**RECORDS PROVIDED:**
Start of Block

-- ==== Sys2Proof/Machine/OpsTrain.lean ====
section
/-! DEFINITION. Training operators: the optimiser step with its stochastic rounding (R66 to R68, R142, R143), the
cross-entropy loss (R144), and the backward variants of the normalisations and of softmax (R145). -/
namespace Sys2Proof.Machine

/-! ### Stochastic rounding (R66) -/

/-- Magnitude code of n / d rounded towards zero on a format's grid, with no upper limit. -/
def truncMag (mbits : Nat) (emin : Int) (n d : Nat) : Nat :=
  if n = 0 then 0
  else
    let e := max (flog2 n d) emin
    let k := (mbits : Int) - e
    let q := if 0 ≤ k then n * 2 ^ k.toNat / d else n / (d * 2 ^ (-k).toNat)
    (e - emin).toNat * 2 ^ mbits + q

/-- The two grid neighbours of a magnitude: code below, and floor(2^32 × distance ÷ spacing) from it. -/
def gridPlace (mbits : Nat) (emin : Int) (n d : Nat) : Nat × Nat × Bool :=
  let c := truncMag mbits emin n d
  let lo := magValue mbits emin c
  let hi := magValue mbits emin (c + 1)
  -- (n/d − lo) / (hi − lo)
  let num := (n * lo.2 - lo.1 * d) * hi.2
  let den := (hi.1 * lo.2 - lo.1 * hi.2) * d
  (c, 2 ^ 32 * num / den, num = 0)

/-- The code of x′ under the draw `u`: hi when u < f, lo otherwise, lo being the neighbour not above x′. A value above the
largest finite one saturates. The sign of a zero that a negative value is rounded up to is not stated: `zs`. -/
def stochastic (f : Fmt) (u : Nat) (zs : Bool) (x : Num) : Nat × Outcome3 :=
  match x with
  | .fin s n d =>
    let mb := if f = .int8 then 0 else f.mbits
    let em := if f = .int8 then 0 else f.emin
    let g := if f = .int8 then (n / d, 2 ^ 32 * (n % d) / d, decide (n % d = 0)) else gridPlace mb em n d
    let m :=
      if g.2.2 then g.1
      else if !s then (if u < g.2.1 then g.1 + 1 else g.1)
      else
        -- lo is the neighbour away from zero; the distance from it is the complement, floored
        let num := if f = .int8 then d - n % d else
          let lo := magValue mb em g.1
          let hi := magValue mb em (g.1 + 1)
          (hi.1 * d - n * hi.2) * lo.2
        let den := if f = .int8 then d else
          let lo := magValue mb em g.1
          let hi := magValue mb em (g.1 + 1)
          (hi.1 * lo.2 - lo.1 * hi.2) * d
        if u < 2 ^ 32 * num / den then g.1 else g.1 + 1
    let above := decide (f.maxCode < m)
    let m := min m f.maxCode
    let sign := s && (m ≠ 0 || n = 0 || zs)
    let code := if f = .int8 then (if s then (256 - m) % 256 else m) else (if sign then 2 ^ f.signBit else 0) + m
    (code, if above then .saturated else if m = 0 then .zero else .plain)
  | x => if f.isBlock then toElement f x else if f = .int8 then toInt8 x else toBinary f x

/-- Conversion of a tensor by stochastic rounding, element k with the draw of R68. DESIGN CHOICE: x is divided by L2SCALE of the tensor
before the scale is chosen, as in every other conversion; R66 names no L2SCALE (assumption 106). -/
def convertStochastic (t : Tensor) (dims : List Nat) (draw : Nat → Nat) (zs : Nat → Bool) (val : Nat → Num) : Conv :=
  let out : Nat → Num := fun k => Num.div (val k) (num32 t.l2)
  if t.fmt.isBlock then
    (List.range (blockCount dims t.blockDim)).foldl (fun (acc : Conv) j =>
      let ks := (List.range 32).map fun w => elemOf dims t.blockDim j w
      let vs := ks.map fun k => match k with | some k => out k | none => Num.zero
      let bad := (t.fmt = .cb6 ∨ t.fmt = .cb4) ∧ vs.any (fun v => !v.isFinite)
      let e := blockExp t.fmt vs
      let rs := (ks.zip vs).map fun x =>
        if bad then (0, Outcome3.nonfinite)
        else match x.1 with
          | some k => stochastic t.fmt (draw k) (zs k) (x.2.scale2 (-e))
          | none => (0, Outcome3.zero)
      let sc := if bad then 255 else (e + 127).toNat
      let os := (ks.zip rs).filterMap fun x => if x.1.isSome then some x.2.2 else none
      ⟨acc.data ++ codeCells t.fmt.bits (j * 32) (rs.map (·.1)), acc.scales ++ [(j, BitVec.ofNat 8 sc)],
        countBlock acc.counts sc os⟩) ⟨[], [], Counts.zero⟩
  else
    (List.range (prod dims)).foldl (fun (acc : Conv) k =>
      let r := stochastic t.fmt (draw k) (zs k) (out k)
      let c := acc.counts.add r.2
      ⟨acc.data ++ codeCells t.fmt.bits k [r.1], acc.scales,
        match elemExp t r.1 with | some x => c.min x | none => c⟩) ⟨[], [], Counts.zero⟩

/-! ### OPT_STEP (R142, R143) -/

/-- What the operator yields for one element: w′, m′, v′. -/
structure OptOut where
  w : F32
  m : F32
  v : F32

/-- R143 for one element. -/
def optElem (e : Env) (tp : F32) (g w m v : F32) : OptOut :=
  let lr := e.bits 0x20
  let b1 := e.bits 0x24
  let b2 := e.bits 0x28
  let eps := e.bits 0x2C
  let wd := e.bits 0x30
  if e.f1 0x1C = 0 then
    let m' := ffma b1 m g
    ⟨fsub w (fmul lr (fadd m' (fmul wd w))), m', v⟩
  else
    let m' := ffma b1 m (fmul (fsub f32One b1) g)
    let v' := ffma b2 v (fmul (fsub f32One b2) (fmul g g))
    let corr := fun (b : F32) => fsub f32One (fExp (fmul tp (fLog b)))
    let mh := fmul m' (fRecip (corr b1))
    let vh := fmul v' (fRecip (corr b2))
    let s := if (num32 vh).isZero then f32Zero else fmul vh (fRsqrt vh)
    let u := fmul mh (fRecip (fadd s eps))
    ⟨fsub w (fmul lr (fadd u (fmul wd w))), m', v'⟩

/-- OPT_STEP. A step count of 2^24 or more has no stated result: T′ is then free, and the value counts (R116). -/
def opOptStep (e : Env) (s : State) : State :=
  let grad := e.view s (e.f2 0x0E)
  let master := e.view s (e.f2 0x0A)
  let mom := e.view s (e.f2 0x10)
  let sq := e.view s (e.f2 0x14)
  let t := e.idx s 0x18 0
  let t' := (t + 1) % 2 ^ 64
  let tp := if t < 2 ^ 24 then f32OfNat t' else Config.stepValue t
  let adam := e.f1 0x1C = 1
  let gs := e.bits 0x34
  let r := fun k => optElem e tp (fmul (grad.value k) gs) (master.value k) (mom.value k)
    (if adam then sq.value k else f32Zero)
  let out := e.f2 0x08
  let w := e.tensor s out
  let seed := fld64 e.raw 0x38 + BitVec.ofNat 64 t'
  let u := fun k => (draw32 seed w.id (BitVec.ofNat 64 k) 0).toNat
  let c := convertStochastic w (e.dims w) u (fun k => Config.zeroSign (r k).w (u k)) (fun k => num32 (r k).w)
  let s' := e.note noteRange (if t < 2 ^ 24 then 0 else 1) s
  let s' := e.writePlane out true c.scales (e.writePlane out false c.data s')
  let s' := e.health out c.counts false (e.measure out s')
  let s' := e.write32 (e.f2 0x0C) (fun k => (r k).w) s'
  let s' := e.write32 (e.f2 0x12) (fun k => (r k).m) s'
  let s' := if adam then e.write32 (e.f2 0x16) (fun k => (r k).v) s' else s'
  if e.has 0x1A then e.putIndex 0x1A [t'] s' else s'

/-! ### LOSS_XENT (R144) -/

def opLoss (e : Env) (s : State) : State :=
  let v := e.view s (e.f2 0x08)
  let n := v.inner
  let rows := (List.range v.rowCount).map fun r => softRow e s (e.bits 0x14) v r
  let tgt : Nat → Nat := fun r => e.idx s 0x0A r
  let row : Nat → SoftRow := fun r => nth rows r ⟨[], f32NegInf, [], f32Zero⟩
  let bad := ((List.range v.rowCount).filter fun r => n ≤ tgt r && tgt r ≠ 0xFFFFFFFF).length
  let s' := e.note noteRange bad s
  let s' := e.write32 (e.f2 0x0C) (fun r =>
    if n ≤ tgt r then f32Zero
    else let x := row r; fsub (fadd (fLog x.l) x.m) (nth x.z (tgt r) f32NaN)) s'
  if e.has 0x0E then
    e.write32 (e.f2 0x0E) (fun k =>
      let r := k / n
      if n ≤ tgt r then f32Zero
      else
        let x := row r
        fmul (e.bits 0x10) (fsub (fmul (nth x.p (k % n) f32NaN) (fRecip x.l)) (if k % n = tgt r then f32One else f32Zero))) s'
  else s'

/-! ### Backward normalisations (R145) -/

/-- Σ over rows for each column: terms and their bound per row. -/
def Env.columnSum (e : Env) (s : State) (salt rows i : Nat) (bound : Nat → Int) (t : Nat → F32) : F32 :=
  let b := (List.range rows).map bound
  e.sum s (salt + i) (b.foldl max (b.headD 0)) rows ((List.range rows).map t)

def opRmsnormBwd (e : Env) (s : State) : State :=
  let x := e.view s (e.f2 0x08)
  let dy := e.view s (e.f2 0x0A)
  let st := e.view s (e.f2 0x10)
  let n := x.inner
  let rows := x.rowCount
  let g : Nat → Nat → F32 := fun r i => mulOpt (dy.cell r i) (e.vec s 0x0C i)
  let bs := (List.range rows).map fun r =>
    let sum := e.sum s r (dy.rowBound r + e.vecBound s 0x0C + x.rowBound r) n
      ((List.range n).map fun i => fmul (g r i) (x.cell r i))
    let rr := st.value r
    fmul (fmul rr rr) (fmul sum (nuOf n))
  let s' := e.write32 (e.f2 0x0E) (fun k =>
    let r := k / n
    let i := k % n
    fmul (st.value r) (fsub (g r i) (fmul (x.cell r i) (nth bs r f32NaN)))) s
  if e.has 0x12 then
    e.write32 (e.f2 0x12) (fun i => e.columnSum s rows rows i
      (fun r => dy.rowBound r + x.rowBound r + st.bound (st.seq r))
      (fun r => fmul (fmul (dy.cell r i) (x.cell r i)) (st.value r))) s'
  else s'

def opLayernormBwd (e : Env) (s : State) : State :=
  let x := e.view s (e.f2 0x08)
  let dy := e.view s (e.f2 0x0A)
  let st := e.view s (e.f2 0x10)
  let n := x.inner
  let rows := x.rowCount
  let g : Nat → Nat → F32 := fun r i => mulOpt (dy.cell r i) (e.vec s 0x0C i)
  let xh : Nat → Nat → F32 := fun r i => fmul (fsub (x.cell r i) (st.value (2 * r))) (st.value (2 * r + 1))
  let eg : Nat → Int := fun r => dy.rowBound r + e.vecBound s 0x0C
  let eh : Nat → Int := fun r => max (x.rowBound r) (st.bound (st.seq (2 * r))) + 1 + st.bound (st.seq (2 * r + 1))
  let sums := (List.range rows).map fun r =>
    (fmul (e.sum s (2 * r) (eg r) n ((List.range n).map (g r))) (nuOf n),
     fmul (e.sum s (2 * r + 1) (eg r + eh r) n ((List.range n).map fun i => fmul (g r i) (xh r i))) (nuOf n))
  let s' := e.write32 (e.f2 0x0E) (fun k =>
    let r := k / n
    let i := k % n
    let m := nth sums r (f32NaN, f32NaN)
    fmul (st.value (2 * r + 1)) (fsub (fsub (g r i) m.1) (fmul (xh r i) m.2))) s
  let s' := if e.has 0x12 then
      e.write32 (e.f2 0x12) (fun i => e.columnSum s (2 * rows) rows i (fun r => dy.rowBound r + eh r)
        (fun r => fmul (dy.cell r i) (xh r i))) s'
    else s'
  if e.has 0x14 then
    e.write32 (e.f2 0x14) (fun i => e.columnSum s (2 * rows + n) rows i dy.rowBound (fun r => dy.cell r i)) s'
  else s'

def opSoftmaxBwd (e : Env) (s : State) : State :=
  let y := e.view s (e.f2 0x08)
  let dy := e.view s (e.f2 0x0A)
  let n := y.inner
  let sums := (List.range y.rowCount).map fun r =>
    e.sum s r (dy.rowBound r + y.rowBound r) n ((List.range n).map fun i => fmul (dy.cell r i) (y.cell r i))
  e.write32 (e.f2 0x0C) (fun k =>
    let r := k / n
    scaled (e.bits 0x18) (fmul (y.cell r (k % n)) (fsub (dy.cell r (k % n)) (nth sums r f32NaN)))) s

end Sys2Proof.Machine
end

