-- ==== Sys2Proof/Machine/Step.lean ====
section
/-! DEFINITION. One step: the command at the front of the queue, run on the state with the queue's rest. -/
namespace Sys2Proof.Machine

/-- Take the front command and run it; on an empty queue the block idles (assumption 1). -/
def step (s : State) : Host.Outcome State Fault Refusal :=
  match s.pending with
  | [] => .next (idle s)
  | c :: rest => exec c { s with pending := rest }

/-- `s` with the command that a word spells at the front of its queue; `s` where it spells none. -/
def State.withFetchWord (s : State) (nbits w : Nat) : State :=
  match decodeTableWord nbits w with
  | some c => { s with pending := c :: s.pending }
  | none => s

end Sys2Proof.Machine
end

End of Block

**TASK INSTRUCTIONS:**
Reproduce the entries exactly, but only from their first line to the line holding "value above the", with that last line kept.

**EXPECTED ANSWER:**
-- ==== Sys2Proof/Machine/OpsTrain.lean ====
section
/-! DEFINITION. Training operators: the optimiser step with its stochastic rounding (R66 to R68, R142, R143), the
cross-entropy loss (R144), and the backward variants of the normalisations and of softmax (R145). -/
namespace Sys2Proof.Machine

/-! ### Stochastic rounding (R66) -/

/-- Magnitude code of n / d rounded towards zero on a format's grid, with no upper limit. -/
def truncMag (mbits : Nat) (emin : Int) (n d : Nat) : Nat :=
  if n = 0 then 0
  else
    let e := max (flog2 n d) emin
    let k := (mbits : Int) - e
    let q := if 0 ≤ k then n * 2 ^ k.toNat / d else n / (d * 2 ^ (-k).toNat)
    (e - emin).toNat * 2 ^ mbits + q

/-- The two grid neighbours of a magnitude: code below, and floor(2^32 × distance ÷ spacing) from it. -/
def gridPlace (mbits : Nat) (emin : Int) (n d : Nat) : Nat × Nat × Bool :=
  let c := truncMag mbits emin n d
  let lo := magValue mbits emin c
  let hi := magValue mbits emin (c + 1)
  -- (n/d − lo) / (hi − lo)
  let num := (n * lo.2 - lo.1 * d) * hi.2
  let den := (hi.1 * lo.2 - lo.1 * hi.2) * d
  (c, 2 ^ 32 * num / den, num = 0)

/-- The code of x′ under the draw `u`: hi when u < f, lo otherwise, lo being the neighbour not above x′. A value above the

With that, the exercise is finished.